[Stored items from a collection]
--------------------------------

/-- Ends a transaction, with the tray accesses it still has. -/
def State.dropTxn (s : State) (id : Nat) : State :=
  { s with
    home := { s.home with txns := s.home.txns.filter (fun x => x.id != id) }
    tier := { s.tier with trayOps := s.tier.trayOps.filter (fun o => o.txn != id) } }

/-- A transaction that has started. -/
def Txn.running (t : Txn) : Bool := t.phase != .waiting

/-- The extent entry of a transaction's line under its epoch. -/
def State.txnExtent (s : State) (t : Txn) : Nat := (s.bank t.epoch).extent (t.line / 2 ^ 24)

/-- Whether two lines share an ordering point: the line, or the 256 B block of a CMPR extent (spec 04 R84, 07 R169). -/
def State.sameUnit (s : State) (t : Txn) (l : Nat) : Bool :=
  t.line == l || (exCmpr (s.txnExtent t) && t.line / 4 == l / 4)

/-- The entries of a line's set where the set is full: those it has, and those running reads will make (spec 04 R81, R82). -/
def State.fullSet (s : State) (l : Nat) : Option (List (Nat × DirEntry)) :=
  if s.home.dir.length + s.home.txns.length < 16 then none
  else
    let mine (k : Nat) : Bool := Config.dirSet k == Config.dirSet l
    let es := s.home.dir.filter (fun e => mine e.1)
    let due := s.home.txns.filter (fun t => t.running && t.acc.caches && (s.dirAt t.line).isNone && mine t.line)
    if es.length + due.length < 16 then none else some es

/-- The master and attributes of a transaction for event counting (spec 19 R406). -/
def State.txnOcc (s : State) (t : Txn) (blk : Block) (code : Nat) : Occ :=
  let cls := match t.acc with
    | .write _ _ _ => 1
    | .atomic _ _ _ _ _ _ _ => 2
    | .combine _ _ _ _ _ => 2
    | .evict => 3
    | .wback _ _ _ => 1
    | _ => 0
  let m := match t.src with
    | .yd _ h => some (2, h.src.toNat)
    | .cxlMem p _ => some (1, bdPbr (s.map.cur.bind p))
    | .cxlIo p _ => some (1, bdPbr (s.map.cur.bind p))
    | .core x _ _ => some (3, x)
    | .internal => none
    | .engine _ => none
  let x := match t.src with | .core x _ _ => some x | _ => none
  { blk := blk, code := code, addr := some (64 * t.line), cls := some cls, master := m, tenant := m.isSome, ctx := x }

/-! ### Tray accesses (spec 06 R148, R151, R468) -/

/-- Issues one tray access of a transaction. -/
def State.issueTray (s : State) (t : Txn) (b : Bank) (port head addr lines : Nat) (wr : Option (List Line × List Bool))
    (again : Bool := false) (area : Bool := false) : State :=
  let id := s.tier.nextTray
  let op : TrayOp :=
    { id := id, txn := t.id, line := t.line, port := port, head := head, write := wr.isSome, again := again, area := area }
  let s := { s with tier := { s.tier with nextTray := id + 1, trayOps := s.tier.trayOps ++ [op] } }
  let tenant := some (b.tenantOf (b.extent (t.line / 2 ^ 24)))
  match wr with
  | none => s.sendW port 0 tenant kindRead (.trayRd id addr lines)
  | some (ls, ps) => s.sendW port 0 tenant kindWrite (.trayWr id addr ls ps)

/-- The stored lines an access reads from a tray: the line, or the coded lines of its block (spec 07 R157). -/
def State.trayLines (s : State) (x l : Nat) : Nat × Nat :=
  if exCmpr x then (l / 4 * 4, min 4 (s.pool.tray.entry (l / 4))) else (l, 1)

/-- Looks up the size-map entry of a line's block for a T2 read: whether the size-map cache misses is free, a miss is counted
(spec 07 R161). -/
def State.smapLookup (s : State) (x line : Nat) : State × Bool :=
  if exCmpr x then
    let r := s.fresh
    (r.2.count { blk := .cmpr, code := 0x01, addr := some (64 * line), n := r.1 % 2 }, r.1 % 2 == 1)
  else (s, false)

/-- Reads the size-map area line of a block, from tray A or else from tray B (spec 07 R159, R161); answers whether one can serve
it. -/
def State.readArea (s : State) (t : Txn) : State × Bool :=
  let b := s.bank t.epoch
  let go (k : Nat) : State := s.issueTray t b (s.smapTray k 0).1 k (s.smapTray k (64 * t.line)).2 1 none false true
  if s.smapUsable 0 then (go 0, true) else if s.smapUsable 1 then (go 1, true) else (s, false)

/-- Whether head i of an extent can be used; a head that is needed and whose link is down has failed (spec 06 R148). -/
def State.tryHead (s : State) (x pl i port : Nat) (a : Nat) : State × Bool :=
  if s.headFailed x pl i then (s, false)
  else if s.linked port then (s, true)
  else (((s.failHead x pl i).count { blk := .tier, code := 0x06, addr := some a }).err ⟨.tier, 0⟩ 18, false)

/-- Issues the tray reads of the stored lines of a transaction; answers whether any head can serve it (spec 06 R148, R151, R468).
A read that had been degraded before counts no second time. -/
def State.readStored (s : State) (t : Txn) (ln : Nat × Nat) (again : Bool) : State × Bool :=
  let b := s.bank t.epoch
  let xi := t.line / 2 ^ 24
  match s.placeOf b (64 * ln.1) with
  | .one port addr => if s.linked port then (s.issueTray t b port 0 addr ln.2 none, true) else (s, false)
  | .mirror pl p0 p1 addr =>
    let r := s.tryHead xi pl 0 p0 (64 * t.line)
    if r.2 then (r.1.issueTray t b p0 0 addr ln.2 none again, true)
    else
      let r := r.1.tryHead xi pl 1 p1 (64 * t.line)
      if r.2 then (r.1.issueTray t b p1 1 addr ln.2 none again, true) else (r.1, false)
  | .coded pl u addr =>
    let ok := s.codedReadable b xi pl
    if ok.contains u then (s.issueTray t b (b.placePort pl u) u addr ln.2 none, true)
    else
      let s := if again then s
        else ((s.failHead xi pl u).count { blk := .tier, code := 0x07, addr := some (64 * t.line) }).err ⟨.tier, 0⟩ 19
      if ok.length < 8 then (s, false)
      else
        ((ok.take 8).foldl (fun s i => s.issueTray t b (b.placePort pl i) i (addr / 4096 * 4096) 64 none true) s, true)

--------------------------------

WHAT YOU HAVE TO DO ::
Line by line, retype all of the entries.

ANSWER TO THIS EXERCISE ::
/-- Ends a transaction, with the tray accesses it still has. -/
def State.dropTxn (s : State) (id : Nat) : State :=
  { s with
    home := { s.home with txns := s.home.txns.filter (fun x => x.id != id) }
    tier := { s.tier with trayOps := s.tier.trayOps.filter (fun o => o.txn != id) } }

/-- A transaction that has started. -/
def Txn.running (t : Txn) : Bool := t.phase != .waiting

/-- The extent entry of a transaction's line under its epoch. -/
def State.txnExtent (s : State) (t : Txn) : Nat := (s.bank t.epoch).extent (t.line / 2 ^ 24)

/-- Whether two lines share an ordering point: the line, or the 256 B block of a CMPR extent (spec 04 R84, 07 R169). -/
def State.sameUnit (s : State) (t : Txn) (l : Nat) : Bool :=
  t.line == l || (exCmpr (s.txnExtent t) && t.line / 4 == l / 4)

/-- The entries of a line's set where the set is full: those it has, and those running reads will make (spec 04 R81, R82). -/
def State.fullSet (s : State) (l : Nat) : Option (List (Nat × DirEntry)) :=
  if s.home.dir.length + s.home.txns.length < 16 then none
  else
    let mine (k : Nat) : Bool := Config.dirSet k == Config.dirSet l
    let es := s.home.dir.filter (fun e => mine e.1)
    let due := s.home.txns.filter (fun t => t.running && t.acc.caches && (s.dirAt t.line).isNone && mine t.line)
    if es.length + due.length < 16 then none else some es

/-- The master and attributes of a transaction for event counting (spec 19 R406). -/
def State.txnOcc (s : State) (t : Txn) (blk : Block) (code : Nat) : Occ :=
  let cls := match t.acc with
    | .write _ _ _ => 1
    | .atomic _ _ _ _ _ _ _ => 2
    | .combine _ _ _ _ _ => 2
    | .evict => 3
    | .wback _ _ _ => 1
    | _ => 0
  let m := match t.src with
    | .yd _ h => some (2, h.src.toNat)
    | .cxlMem p _ => some (1, bdPbr (s.map.cur.bind p))
    | .cxlIo p _ => some (1, bdPbr (s.map.cur.bind p))
    | .core x _ _ => some (3, x)
    | .internal => none
    | .engine _ => none
  let x := match t.src with | .core x _ _ => some x | _ => none
  { blk := blk, code := code, addr := some (64 * t.line), cls := some cls, master := m, tenant := m.isSome, ctx := x }

/-! ### Tray accesses (spec 06 R148, R151, R468) -/

/-- Issues one tray access of a transaction. -/
def State.issueTray (s : State) (t : Txn) (b : Bank) (port head addr lines : Nat) (wr : Option (List Line × List Bool))
    (again : Bool := false) (area : Bool := false) : State :=
  let id := s.tier.nextTray
  let op : TrayOp :=
    { id := id, txn := t.id, line := t.line, port := port, head := head, write := wr.isSome, again := again, area := area }
  let s := { s with tier := { s.tier with nextTray := id + 1, trayOps := s.tier.trayOps ++ [op] } }
  let tenant := some (b.tenantOf (b.extent (t.line / 2 ^ 24)))
  match wr with
  | none => s.sendW port 0 tenant kindRead (.trayRd id addr lines)
  | some (ls, ps) => s.sendW port 0 tenant kindWrite (.trayWr id addr ls ps)

/-- The stored lines an access reads from a tray: the line, or the coded lines of its block (spec 07 R157). -/
def State.trayLines (s : State) (x l : Nat) : Nat × Nat :=
  if exCmpr x then (l / 4 * 4, min 4 (s.pool.tray.entry (l / 4))) else (l, 1)

/-- Looks up the size-map entry of a line's block for a T2 read: whether the size-map cache misses is free, a miss is counted
(spec 07 R161). -/
def State.smapLookup (s : State) (x line : Nat) : State × Bool :=
  if exCmpr x then
    let r := s.fresh
    (r.2.count { blk := .cmpr, code := 0x01, addr := some (64 * line), n := r.1 % 2 }, r.1 % 2 == 1)
  else (s, false)

/-- Reads the size-map area line of a block, from tray A or else from tray B (spec 07 R159, R161); answers whether one can serve
it. -/
def State.readArea (s : State) (t : Txn) : State × Bool :=
  let b := s.bank t.epoch
  let go (k : Nat) : State := s.issueTray t b (s.smapTray k 0).1 k (s.smapTray k (64 * t.line)).2 1 none false true
  if s.smapUsable 0 then (go 0, true) else if s.smapUsable 1 then (go 1, true) else (s, false)

/-- Whether head i of an extent can be used; a head that is needed and whose link is down has failed (spec 06 R148). -/
def State.tryHead (s : State) (x pl i port : Nat) (a : Nat) : State × Bool :=
  if s.headFailed x pl i then (s, false)
  else if s.linked port then (s, true)
  else (((s.failHead x pl i).count { blk := .tier, code := 0x06, addr := some a }).err ⟨.tier, 0⟩ 18, false)

/-- Issues the tray reads of the stored lines of a transaction; answers whether any head can serve it (spec 06 R148, R151, R468).
A read that had been degraded before counts no second time. -/
def State.readStored (s : State) (t : Txn) (ln : Nat × Nat) (again : Bool) : State × Bool :=
  let b := s.bank t.epoch
  let xi := t.line / 2 ^ 24
  match s.placeOf b (64 * ln.1) with
  | .one port addr => if s.linked port then (s.issueTray t b port 0 addr ln.2 none, true) else (s, false)
  | .mirror pl p0 p1 addr =>
    let r := s.tryHead xi pl 0 p0 (64 * t.line)
    if r.2 then (r.1.issueTray t b p0 0 addr ln.2 none again, true)
    else
      let r := r.1.tryHead xi pl 1 p1 (64 * t.line)
      if r.2 then (r.1.issueTray t b p1 1 addr ln.2 none again, true) else (r.1, false)
  | .coded pl u addr =>
    let ok := s.codedReadable b xi pl
    if ok.contains u then (s.issueTray t b (b.placePort pl u) u addr ln.2 none, true)
    else
      let s := if again then s
        else ((s.failHead xi pl u).count { blk := .tier, code := 0x07, addr := some (64 * t.line) }).err ⟨.tier, 0⟩ 19
      if ok.length < 8 then (s, false)
      else
        ((ok.take 8).foldl (fun s i => s.issueTray t b (b.placePort pl i) i (addr / 4096 * 4096) 64 none true) s, true)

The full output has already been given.